(Extracted records)
-- ==== Sys2Proof/Machine/RmemWmem.lean ====
section
/-! DEFINITION. rmem and wmem (47_rmem_wmem.md). -/

namespace Sys2Proof.Machine

/-- `rmem a b` (R118): the raw cell at `address(b)`, not classified, stored modulo 32768. -/
def execRmem (a b : Operand) (s : State) : Host.Outcome State Fault Refusal :=
  .next (s.with2 a b fun ka kb => (s.write (target ka) (s.memRead (s.address kb)).toNat).advance 3)

/-- `wmem a b` (R119): always a memory cell; a register operand `a` holds the address and stays as it is. -/
def execWmem (a b : Operand) (s : State) : Host.Outcome State Fault Refusal :=
  .next (s.with2 a b fun ka kb => (s.memWrite (s.address ka) (s.value kb)).advance 3)

end Sys2Proof.Machine
end

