-- ==== Sys2Proof/Laws/State.lean ====
section
/-! SUPPORT. What every update of the state does to every field, one lemma each, all by rfl. -/

namespace Sys2Proof.Machine

variable (s : State)

/-! ### memWrite -/

@[simp] theorem State.memWrite_regs (a v : Value) : (s.memWrite a v).regs = s.regs := rfl
@[simp] theorem State.memWrite_pc (a v : Value) : (s.memWrite a v).pc = s.pc := rfl
@[simp] theorem State.memWrite_stack (a v : Value) : (s.memWrite a v).stack = s.stack := rfl
@[simp] theorem State.memWrite_mem (a v : Value) : (s.memWrite a v).mem = s.mem.write a.toNat (v.setWidth 16) := rfl
@[simp] theorem State.memWrite_run (a v : Value) : (s.memWrite a v).run = s.run := rfl
@[simp] theorem State.memWrite_cause (a v : Value) : (s.memWrite a v).cause = s.cause := rfl
@[simp] theorem State.memWrite_info (a v : Value) : (s.memWrite a v).info = s.info := rfl
@[simp] theorem State.memWrite_inbuf (a v : Value) : (s.memWrite a v).inbuf = s.inbuf := rfl
@[simp] theorem State.memWrite_policy (a v : Value) : (s.memWrite a v).policy = s.policy := rfl
@[simp] theorem State.memWrite_lines (a v : Value) : (s.memWrite a v).lines = s.lines := rfl
@[simp] theorem State.memWrite_output (a v : Value) : (s.memWrite a v).output = s.output := rfl

/-! ### setReg -/

@[simp] theorem State.setReg_regs (i : Fin 8) (v : Value) : (s.setReg i v).regs = s.regs.set i v := rfl
@[simp] theorem State.setReg_pc (i : Fin 8) (v : Value) : (s.setReg i v).pc = s.pc := rfl
@[simp] theorem State.setReg_stack (i : Fin 8) (v : Value) : (s.setReg i v).stack = s.stack := rfl
@[simp] theorem State.setReg_mem (i : Fin 8) (v : Value) : (s.setReg i v).mem = s.mem := rfl
@[simp] theorem State.setReg_run (i : Fin 8) (v : Value) : (s.setReg i v).run = s.run := rfl
@[simp] theorem State.setReg_cause (i : Fin 8) (v : Value) : (s.setReg i v).cause = s.cause := rfl
@[simp] theorem State.setReg_info (i : Fin 8) (v : Value) : (s.setReg i v).info = s.info := rfl
@[simp] theorem State.setReg_inbuf (i : Fin 8) (v : Value) : (s.setReg i v).inbuf = s.inbuf := rfl
@[simp] theorem State.setReg_policy (i : Fin 8) (v : Value) : (s.setReg i v).policy = s.policy := rfl
@[simp] theorem State.setReg_lines (i : Fin 8) (v : Value) : (s.setReg i v).lines = s.lines := rfl
@[simp] theorem State.setReg_output (i : Fin 8) (v : Value) : (s.setReg i v).output = s.output := rfl

/-! ### advance -/

@[simp] theorem State.advance_regs (len : Nat) : (s.advance len).regs = s.regs := rfl
@[simp] theorem State.advance_pc (len : Nat) : (s.advance len).pc = s.pc + BitVec.ofNat 16 len := rfl
@[simp] theorem State.advance_stack (len : Nat) : (s.advance len).stack = s.stack := rfl
@[simp] theorem State.advance_mem (len : Nat) : (s.advance len).mem = s.mem := rfl
@[simp] theorem State.advance_run (len : Nat) : (s.advance len).run = s.run := rfl
@[simp] theorem State.advance_cause (len : Nat) : (s.advance len).cause = s.cause := rfl
@[simp] theorem State.advance_info (len : Nat) : (s.advance len).info = s.info := rfl
@[simp] theorem State.advance_inbuf (len : Nat) : (s.advance len).inbuf = s.inbuf := rfl
@[simp] theorem State.advance_policy (len : Nat) : (s.advance len).policy = s.policy := rfl
@[simp] theorem State.advance_lines (len : Nat) : (s.advance len).lines = s.lines := rfl
@[simp] theorem State.advance_output (len : Nat) : (s.advance len).output = s.output := rfl

/-! ### jump -/

@[simp] theorem State.jump_regs (v : Value) : (s.jump v).regs = s.regs := rfl
@[simp] theorem State.jump_pc (v : Value) : (s.jump v).pc = v.setWidth 16 := rfl
@[simp] theorem State.jump_stack (v : Value) : (s.jump v).stack = s.stack := rfl
@[simp] theorem State.jump_mem (v : Value) : (s.jump v).mem = s.mem := rfl
@[simp] theorem State.jump_run (v : Value) : (s.jump v).run = s.run := rfl
@[simp] theorem State.jump_cause (v : Value) : (s.jump v).cause = s.cause := rfl
@[simp] theorem State.jump_info (v : Value) : (s.jump v).info = s.info := rfl
@[simp] theorem State.jump_inbuf (v : Value) : (s.jump v).inbuf = s.inbuf := rfl
@[simp] theorem State.jump_policy (v : Value) : (s.jump v).policy = s.policy := rfl
@[simp] theorem State.jump_lines (v : Value) : (s.jump v).lines = s.lines := rfl
@[simp] theorem State.jump_output (v : Value) : (s.jump v).output = s.output := rfl

/-! ### push -/

@[simp] theorem State.push_regs (v : Value) : (s.push v).regs = s.regs := rfl
@[simp] theorem State.push_pc (v : Value) : (s.push v).pc = s.pc := rfl
@[simp] theorem State.push_stack (v : Value) : (s.push v).stack = s.stack ++ [v] := rfl
@[simp] theorem State.push_mem (v : Value) : (s.push v).mem = s.mem := rfl
@[simp] theorem State.push_run (v : Value) : (s.push v).run = s.run := rfl
@[simp] theorem State.push_cause (v : Value) : (s.push v).cause = s.cause := rfl
@[simp] theorem State.push_info (v : Value) : (s.push v).info = s.info := rfl
@[simp] theorem State.push_inbuf (v : Value) : (s.push v).inbuf = s.inbuf := rfl
@[simp] theorem State.push_policy (v : Value) : (s.push v).policy = s.policy := rfl
@[simp] theorem State.push_lines (v : Value) : (s.push v).lines = s.lines := rfl
@[simp] theorem State.push_output (v : Value) : (s.push v).output = s.output := rfl

/-! ### haltWith -/

@[simp] theorem State.haltWith_regs (c : Cause) (info : Info) : (s.haltWith c info).regs = s.regs := rfl
@[simp] theorem State.haltWith_pc (c : Cause) (info : Info) : (s.haltWith c info).pc = s.pc := rfl
@[simp] theorem State.haltWith_stack (c : Cause) (info : Info) : (s.haltWith c info).stack = s.stack := rfl
@[simp] theorem State.haltWith_mem (c : Cause) (info : Info) : (s.haltWith c info).mem = s.mem := rfl
@[simp] theorem State.haltWith_run (c : Cause) (info : Info) : (s.haltWith c info).run = .halted := rfl
@[simp] theorem State.haltWith_cause (c : Cause) (info : Info) : (s.haltWith c info).cause = c := rfl
@[simp] theorem State.haltWith_info (c : Cause) (info : Info) : (s.haltWith c info).info = info := rfl
@[simp] theorem State.haltWith_inbuf (c : Cause) (info : Info) : (s.haltWith c info).inbuf = s.inbuf := rfl
@[simp] theorem State.haltWith_policy (c : Cause) (info : Info) : (s.haltWith c info).policy = s.policy := rfl
@[simp] theorem State.haltWith_lines (c : Cause) (info : Info) : (s.haltWith c info).lines = s.lines := rfl
@[simp] theorem State.haltWith_output (c : Cause) (info : Info) : (s.haltWith c info).output = s.output := rfl

/-! ### emit -/

@[simp] theorem State.emit_regs (v : Value) : (s.emit v).regs = s.regs := rfl
@[simp] theorem State.emit_pc (v : Value) : (s.emit v).pc = s.pc := rfl
@[simp] theorem State.emit_stack (v : Value) : (s.emit v).stack = s.stack := rfl
@[simp] theorem State.emit_mem (v : Value) : (s.emit v).mem = s.mem := rfl
@[simp] theorem State.emit_run (v : Value) : (s.emit v).run = s.run := rfl
@[simp] theorem State.emit_cause (v : Value) : (s.emit v).cause = s.cause := rfl
@[simp] theorem State.emit_info (v : Value) : (s.emit v).info = s.info := rfl
@[simp] theorem State.emit_inbuf (v : Value) : (s.emit v).inbuf = s.inbuf := rfl
@[simp] theorem State.emit_policy (v : Value) : (s.emit v).policy = s.policy := rfl
@[simp] theorem State.emit_lines (v : Value) : (s.emit v).lines = s.lines := rfl
@[simp] theorem State.emit_output (v : Value) : (s.emit v).output = s.output ++ [v] := rfl

/-! ### deliverLine -/

@[simp] theorem State.deliverLine_regs (line : Line) : (s.deliverLine line).regs = s.regs := rfl
@[simp] theorem State.deliverLine_pc (line : Line) : (s.deliverLine line).pc = s.pc := rfl
@[simp] theorem State.deliverLine_stack (line : Line) : (s.deliverLine line).stack = s.stack := rfl
@[simp] theorem State.deliverLine_mem (line : Line) : (s.deliverLine line).mem = s.mem := rfl
@[simp] theorem State.deliverLine_run (line : Line) : (s.deliverLine line).run = s.run := rfl
@[simp] theorem State.deliverLine_cause (line : Line) : (s.deliverLine line).cause = s.cause := rfl
@[simp] theorem State.deliverLine_info (line : Line) : (s.deliverLine line).info = s.info := rfl
@[simp] theorem State.deliverLine_inbuf (line : Line) : (s.deliverLine line).inbuf = s.inbuf := rfl
@[simp] theorem State.deliverLine_policy (line : Line) : (s.deliverLine line).policy = s.policy := rfl
@[simp] theorem State.deliverLine_lines (line : Line) : (s.deliverLine line).lines = s.lines ++ [line] := rfl
@[simp] theorem State.deliverLine_output (line : Line) : (s.deliverLine line).output = s.output := rfl

/-- No advance is no change. -/
@[simp] theorem State.advance_zero : s.advance 0 = s := by
  simp [State.advance]

/-! ### The detail words as numbers (60_exceptions.md R151) -/

theorem pcInfo_eq (pc : Pc) : pcInfo pc = BitVec.ofNat 18 pc.toNat := by
  apply BitVec.eq_of_toNat_eq
  rw [pcInfo, BitVec.toNat_setWidth, BitVec.toNat_ofNat]

theorem cellInfo_eq (c : Cell) : cellInfo c = BitVec.ofNat 18 c.toNat := by
  apply BitVec.eq_of_toNat_eq
  rw [cellInfo, BitVec.toNat_setWidth, BitVec.toNat_ofNat]

/-- A position and a cell are read back from their detail word. -/
theorem toNat_operandInfo {p : Nat} (hp : p ≤ 3) (c : Cell) : (operandInfo p c).toNat = p * 65536 + c.toNat := by
  have := c.isLt
  rw [operandInfo, BitVec.toNat_ofNat]; omega

/-! ### Registers read back -/

/-- A register reads what was written to it; every other one as before (10_state.md R10). -/
theorem State.reg_setReg (i j : Fin 8) (v : Value) : (s.setReg i v).reg j = if j = i then v else s.reg j := by
  unfold State.setReg State.reg
  by_cases h : j = i
  · subst h; simp
  · have : i.val ≠ j.val := fun e => h (Fin.ext e.symm)
    simp [h, Vector.getElem_set_ne, this]

@[simp] theorem State.reg_memWrite (a v : Value) (j : Fin 8) : (s.memWrite a v).reg j = s.reg j := rfl
@[simp] theorem State.reg_advance (len : Nat) (j : Fin 8) : (s.advance len).reg j = s.reg j := rfl
@[simp] theorem State.reg_jump (v : Value) (j : Fin 8) : (s.jump v).reg j = s.reg j := rfl
@[simp] theorem State.reg_push (v : Value) (j : Fin 8) : (s.push v).reg j = s.reg j := rfl
@[simp] theorem State.reg_haltWith (c : Cause) (info : Info) (j : Fin 8) : (s.haltWith c info).reg j = s.reg j := rfl
@[simp] theorem State.reg_emit (v : Value) (j : Fin 8) : (s.emit v).reg j = s.reg j := rfl

end Sys2Proof.Machine
end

▸ **How to complete this task**
Only a number is expected: the count of lines in the data that contain the word "stack".

▸ **Exercise solution**
8